This repository includes the final project information for the Machine Learning Laboratory - MSDS 699 course. Our dataset is game play history for the PBS Kids Measure Up! app provided by Kaggle 2019 Data Science Bowl. Using the PBS Kids Measure Up app game play data, we created a pipeline to predict how many attempts it would take an individual to complete their next Assessment.
In this dataset, we are provided with game analytics for the PBS KIDS Measure Up! app. In this app, children navigate a map and complete various levels, which may be activities, video clips, games, or assessments. Each assessment is designed to test a child's comprehension of a certain set of measurement-related skills. There are five assessments: Bird Measurer, Cart Balancer, Cauldron Filler, Chest Sorter, and Mushroom Sorter.
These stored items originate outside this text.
/-- The translations of the pages of [a, a + n) for an access, by the pages' addresses, or the failure (R299): LOCAL, then
translation, HOME_LOST and a lost granule written in part, per address in order. -/
def State.holdRange (s : State) (j : Job) (acc : Acc) (a n : Nat) : Except (Nat × Nat) (List (Nat × Xl)) :=
  match inLocal a n with
  | some x => .error (4, x)
  | none =>
    let ps := (List.range ((a % 4096 + n + 4095) / 4096)).map (fun i => if i = 0 then a else (a / 4096 + i) * 4096 % 2 ^ 64)
    let r : Except (Nat × Nat) (List (Nat × Xl)) := ps.foldl (fun r va =>
      match r with
      | .error e => .error e
      | .ok l =>
        match s.access j.ctx va acc with
        | .error e => .error (copySub e.1, va)
        | .ok x => .ok (l ++ [(va / 4096 * 4096, { x with pa := x.pa - va % 4096 })])) (.ok [])
    match r with
    | .error e => .error e
    | .ok l =>
      if 8 < n then .ok l
      else
        match s.jobXls j a n acc with
        | .error e => .error e
        | .ok _ => .ok l

/-- The same of several ranges, in order. -/
def State.holdRanges (s : State) (j : Job) : List (Nat × Nat) → Except (Nat × Nat) (List (Nat × Xl))
  | [] => .ok []
  | (a, n) :: rest =>
    match s.holdRange j .w a n with
    | .error e => .error e
    | .ok l =>
      match s.holdRanges j rest with
      | .error e => .error e
      | .ok m => .ok (l ++ m)

/-- SCOW's table reads, checks and pop (R299). -/
def State.cowTable (s : State) (j : Job) (c : Copy) (desc : Word) (d : Desc) (e : Nat) (res : Word) : State :=
  let count (s : State) (b : Nat) : Except (Nat × Nat) (State × Nat) :=
    if b = 0xFFFFFFFF then .ok (s, 0) else s.jobRead j ((d.rc + 4 * b) % 2 ^ 64) 4
  if d.nent ≤ e then s.copyFail j c 7 e
  else
    match s.jobRead j ((desc.toNat + 64 + 4 * e) % 2 ^ 64) 4 with
    | .error x => s.copyFail j c x.1 x.2
    | .ok (s, b) =>
      match count s b with
      | .error x => s.copyFail j c x.1 x.2
      | .ok (s, k) =>
        let form (f n : Nat) : CopyForm := .cow desc e res b f (w64 d.base) (d.ppb * d.pb) (w64 d.rc) (w64 d.free) k n
        if k ≤ 1 then
          match s.holdRange j .w res.toNat 8 with
          | .error x => s.copyFail j c x.1 x.2
          | .ok l => s.putCopy j.id { c with phase := .finish, form := form b 0, held := l }
        else
          match s.jobRead j d.free 4 with
          | .error x => s.copyFail j c x.1 x.2
          | .ok (s, n) =>
            if n = 0 then s.copyFail j c 8 desc.toNat
            else
              match s.jobRead j ((d.free + 8 + 4 * (n - 1)) % 2 ^ 64) 4 with
              | .error x => s.copyFail j c x.1 x.2
              | .ok (s, f) =>
                let blk := d.ppb * d.pb
                match s.holdRange j .r ((d.base + b * blk) % 2 ^ 64) blk, s.holdRanges j [(d.free, 4), ((d.base + f * blk) % 2 ^ 64, blk), ((d.rc + 4 * f) % 2 ^ 64, 4),
                    ((desc.toNat + 64 + 4 * e) % 2 ^ 64, 4), ((d.rc + 4 * b) % 2 ^ 64, 4), (res.toNat, 8)] with
                | .error x, _ => s.copyFail j c x.1 x.2
                | .ok _, .error x => s.copyFail j c x.1 x.2
                | .ok src, .ok l =>
                  let c := { c with
                    phase := .move
                    total := blk
                    dst := w64 (d.base + f * blk)
                    form := form f n
                    held := l ++ src }
                  (s.heldSend j c d.free 4 (n - 1)).putCopy j.id c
The objective of this project is to predict a users next Assessment outcome using their previous game history. The categorical labels we have in our dataset are defined into 4 groups (labeled as accuracy_group in the data):
3: the assessment was solved on the first attempt
2: the assessment was solved on the second attempt
1: the assessment was solved after 3 or more attempts
0: the assessment was never solved
There are roughly 11 million rows in the training data, with 17,000 unique installation_ids, which can be assumed to map to a single user.
Contains the submission notebook with the data processing and modeling pipeline that will result in writing predictions to a .csv file for the Kaggle 2019 Data Science Bowl Competition.
To get started with the notebook create the conda environment with the include environment.yml
file. This will make sure that you have all of the neccessary packages installed. To do this run the following command while in this directory:
conda env create -f environment.yml